↓↓↓

-- ==== Sys2Proof/Certificates/Slice0/Obligations.lean ====
section
/-!
DEFINITION. The obligations: statements about the model that the provers prove or refute. They are drawn from the numbered rules of
the spec; what a statement rests on beside them is said in its docstring.
-/

open Sys2Proof Sys2Proof.Machine Sys2Proof.Safety

/-! ## Commands and the queue -/

/-- A step with a command at the front of the queue is that command on the state with the queue's rest (log 1). -/
def Obligations.StepRunsFront : Prop :=
  ∀ (s : State) (c : Instr) (l : List Instr), s.pending = c :: l → step s = exec c (s.withPending l)

/-- With an empty queue one Boulevard clk passes: local time advances by one and nothing outside time moves (log 1, 2). -/
def Obligations.StepIdles : Prop :=
  ∀ s : State, s.pending = [] → ∃ t, step s = .next t ∧ t.now = s.now + 1 ∧ t.pending = [] ∧ t.mem = s.mem ∧ t.cores = s.cores ∧
    t.regs = s.regs ∧ t.uregs = s.uregs ∧ t.tbl = s.tbl ∧ t.wide = s.wide ∧ t.out = s.out

/-! ## Sapor: integer, logical and time instructions -/

/-- Instructions that write one scalar register from the core's own registers: core, register, and the value the rules give. -/
def Sys2Proof.Safety.scalarOp : Instr → Option (CoreId × Rg × (Machine.Core → DWord))
  | .add c rd a b => some (c, rd, fun k => k.gs a + k.gs b)
  | .sub c rd a b => some (c, rd, fun k => k.gs a - k.gs b)
  | .andS c rd a b => some (c, rd, fun k => k.gs a &&& k.gs b)
  | .orS c rd a b => some (c, rd, fun k => k.gs a ||| k.gs b)
  | .xorS c rd a b => some (c, rd, fun k => k.gs a ^^^ k.gs b)
  | .andn c rd a b => some (c, rd, fun k => k.gs a &&& ~~~k.gs b)
  | .shll c rd a b => some (c, rd, fun k => if (k.gs b).toNat < 64 then k.gs a <<< (k.gs b).toNat else 0)
  | .shrl c rd a b => some (c, rd, fun k => if (k.gs b).toNat < 64 then k.gs a >>> (k.gs b).toNat else 0)
  | .shra c rd a b => some (c, rd, fun k =>
      if (k.gs b).toNat < 64 then (k.gs a).sshiftRight (k.gs b).toNat else if (k.gs a).msb then -1 else 0)
  | .lts c rd a b => some (c, rd, fun k => if (k.gs a).toInt < (k.gs b).toInt then 1 else 0)
  | .ltu c rd a b => some (c, rd, fun k => if (k.gs a).toNat < (k.gs b).toNat then 1 else 0)
  | .minS c rd a b => some (c, rd, fun k => if (k.gs a).toInt ≤ (k.gs b).toInt then k.gs a else k.gs b)
  | .maxS c rd a b => some (c, rd, fun k => if (k.gs a).toInt ≤ (k.gs b).toInt then k.gs b else k.gs a)
  | .minu c rd a b => some (c, rd, fun k => if (k.gs a).toNat ≤ (k.gs b).toNat then k.gs a else k.gs b)
  | .maxu c rd a b => some (c, rd, fun k => if (k.gs a).toNat ≤ (k.gs b).toNat then k.gs b else k.gs a)
  | .mul c rd a b => some (c, rd, fun k => k.gs a * k.gs b)
  | .mulhis c rd a b => some (c, rd, fun k => BitVec.ofInt 64 ((k.gs a).toInt * (k.gs b).toInt / 18446744073709551616))
  | .mulhiu c rd a b => some (c, rd, fun k => BitVec.ofNat 64 ((k.gs a).toNat * (k.gs b).toNat / 18446744073709551616))
  | .mods c rd a b => some (c, rd, fun k =>
      if k.gs b = 0 then 0 else BitVec.ofInt 64 ((k.gs a).toInt.tmod (k.gs b).toInt))
  | .modu c rd a b => some (c, rd, fun k => if k.gs b = 0 then 0 else BitVec.ofNat 64 ((k.gs a).toNat % (k.gs b).toNat))
  | .addi c rd a i => some (c, rd, fun k => k.gs a + i.signExtend 64)
  | .andi c rd a i => some (c, rd, fun k => k.gs a &&& i.setWidth 64)
  | .ori c rd a i => some (c, rd, fun k => k.gs a ||| i.setWidth 64)
  | .xori c rd a i => some (c, rd, fun k => k.gs a ^^^ i.setWidth 64)
  | .shlli c rd a n => some (c, rd, fun k => k.gs a <<< n.toNat)
  | .shrli c rd a n => some (c, rd, fun k => k.gs a >>> n.toNat)
  | .shrai c rd a n => some (c, rd, fun k => (k.gs a).sshiftRight n.toNat)
  | .ltsi c rd a i => some (c, rd, fun k => if (k.gs a).toInt < (i.signExtend 64).toInt then 1 else 0)
  | .ltui c rd a i => some (c, rd, fun k => if (k.gs a).toNat < (i.signExtend 64).toNat then 1 else 0)
  | .ldhi c rd i => some (c, rd, fun _ => i.signExtend 64 * 8192)
  | .pchi c rd i => some (c, rd, fun k => k.pc + i.signExtend 64 * 8192)
  | .tcmp c rd a b => some (c, rd, fun k =>
      if (k.gs a - k.gs b).toInt = 0 then 0 else if 0 < (k.gs a - k.gs b).toInt then 1 else -1)
  | .tadd c rd a b => some (c, rd, fun k => k.gs a + k.gs b)
  | .taddns c rd a b => some (c, rd, fun k =>
      k.gs a + BitVec.ofInt 64 (((k.gs b).toInt * 4294967296 * 2 + 1000000000) / 2000000000))
  | .taddus c rd a b => some (c, rd, fun k =>
      k.gs a + BitVec.ofInt 64 (((k.gs b).toInt * 4294967296 * 2 + 1000000) / 2000000))
  | _ => none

↑↑↑

Required work:
Would you set down all of the entries again, word for word?

Exercise output:
-- ==== Sys2Proof/Certificates/Slice0/Obligations.lean ====
section
/-!
DEFINITION. The obligations: statements about the model that the provers prove or refute. They are drawn from the numbered rules of
the spec; what a statement rests on beside them is said in its docstring.
-/

open Sys2Proof Sys2Proof.Machine Sys2Proof.Safety

/-! ## Commands and the queue -/

/-- A step with a command at the front of the queue is that command on the state with the queue's rest (log 1). -/
def Obligations.StepRunsFront : Prop :=
  ∀ (s : State) (c : Instr) (l : List Instr), s.pending = c :: l → step s = exec c (s.withPending l)

/-- With an empty queue one Boulevard clk passes: local time advances by one and nothing outside time moves (log 1, 2). -/
def Obligations.StepIdles : Prop :=
  ∀ s : State, s.pending = [] → ∃ t, step s = .next t ∧ t.now = s.now + 1 ∧ t.pending = [] ∧ t.mem = s.mem ∧ t.cores = s.cores ∧
    t.regs = s.regs ∧ t.uregs = s.uregs ∧ t.tbl = s.tbl ∧ t.wide = s.wide ∧ t.out = s.out

/-! ## Sapor: integer, logical and time instructions -/

/-- Instructions that write one scalar register from the core's own registers: core, register, and the value the rules give. -/
def Sys2Proof.Safety.scalarOp : Instr → Option (CoreId × Rg × (Machine.Core → DWord))
  | .add c rd a b => some (c, rd, fun k => k.gs a + k.gs b)
  | .sub c rd a b => some (c, rd, fun k => k.gs a - k.gs b)
  | .andS c rd a b => some (c, rd, fun k => k.gs a &&& k.gs b)
  | .orS c rd a b => some (c, rd, fun k => k.gs a ||| k.gs b)
  | .xorS c rd a b => some (c, rd, fun k => k.gs a ^^^ k.gs b)
  | .andn c rd a b => some (c, rd, fun k => k.gs a &&& ~~~k.gs b)
  | .shll c rd a b => some (c, rd, fun k => if (k.gs b).toNat < 64 then k.gs a <<< (k.gs b).toNat else 0)
  | .shrl c rd a b => some (c, rd, fun k => if (k.gs b).toNat < 64 then k.gs a >>> (k.gs b).toNat else 0)
  | .shra c rd a b => some (c, rd, fun k =>
      if (k.gs b).toNat < 64 then (k.gs a).sshiftRight (k.gs b).toNat else if (k.gs a).msb then -1 else 0)
  | .lts c rd a b => some (c, rd, fun k => if (k.gs a).toInt < (k.gs b).toInt then 1 else 0)
  | .ltu c rd a b => some (c, rd, fun k => if (k.gs a).toNat < (k.gs b).toNat then 1 else 0)
  | .minS c rd a b => some (c, rd, fun k => if (k.gs a).toInt ≤ (k.gs b).toInt then k.gs a else k.gs b)
  | .maxS c rd a b => some (c, rd, fun k => if (k.gs a).toInt ≤ (k.gs b).toInt then k.gs b else k.gs a)
  | .minu c rd a b => some (c, rd, fun k => if (k.gs a).toNat ≤ (k.gs b).toNat then k.gs a else k.gs b)
  | .maxu c rd a b => some (c, rd, fun k => if (k.gs a).toNat ≤ (k.gs b).toNat then k.gs b else k.gs a)
  | .mul c rd a b => some (c, rd, fun k => k.gs a * k.gs b)
  | .mulhis c rd a b => some (c, rd, fun k => BitVec.ofInt 64 ((k.gs a).toInt * (k.gs b).toInt / 18446744073709551616))
  | .mulhiu c rd a b => some (c, rd, fun k => BitVec.ofNat 64 ((k.gs a).toNat * (k.gs b).toNat / 18446744073709551616))
  | .mods c rd a b => some (c, rd, fun k =>
      if k.gs b = 0 then 0 else BitVec.ofInt 64 ((k.gs a).toInt.tmod (k.gs b).toInt))
  | .modu c rd a b => some (c, rd, fun k => if k.gs b = 0 then 0 else BitVec.ofNat 64 ((k.gs a).toNat % (k.gs b).toNat))
  | .addi c rd a i => some (c, rd, fun k => k.gs a + i.signExtend 64)
  | .andi c rd a i => some (c, rd, fun k => k.gs a &&& i.setWidth 64)
  | .ori c rd a i => some (c, rd, fun k => k.gs a ||| i.setWidth 64)
  | .xori c rd a i => some (c, rd, fun k => k.gs a ^^^ i.setWidth 64)
  | .shlli c rd a n => some (c, rd, fun k => k.gs a <<< n.toNat)
  | .shrli c rd a n => some (c, rd, fun k => k.gs a >>> n.toNat)
  | .shrai c rd a n => some (c, rd, fun k => (k.gs a).sshiftRight n.toNat)
  | .ltsi c rd a i => some (c, rd, fun k => if (k.gs a).toInt < (i.signExtend 64).toInt then 1 else 0)
  | .ltui c rd a i => some (c, rd, fun k => if (k.gs a).toNat < (i.signExtend 64).toNat then 1 else 0)
  | .ldhi c rd i => some (c, rd, fun _ => i.signExtend 64 * 8192)
  | .pchi c rd i => some (c, rd, fun k => k.pc + i.signExtend 64 * 8192)
  | .tcmp c rd a b => some (c, rd, fun k =>
      if (k.gs a - k.gs b).toInt = 0 then 0 else if 0 < (k.gs a - k.gs b).toInt then 1 else -1)
  | .tadd c rd a b => some (c, rd, fun k => k.gs a + k.gs b)
  | .taddns c rd a b => some (c, rd, fun k =>
      k.gs a + BitVec.ofInt 64 (((k.gs b).toInt * 4294967296 * 2 + 1000000000) / 2000000000))
  | .taddus c rd a b => some (c, rd, fun k =>
      k.gs a + BitVec.ofInt 64 (((k.gs b).toInt * 4294967296 * 2 + 1000000) / 2000000))
  | _ => none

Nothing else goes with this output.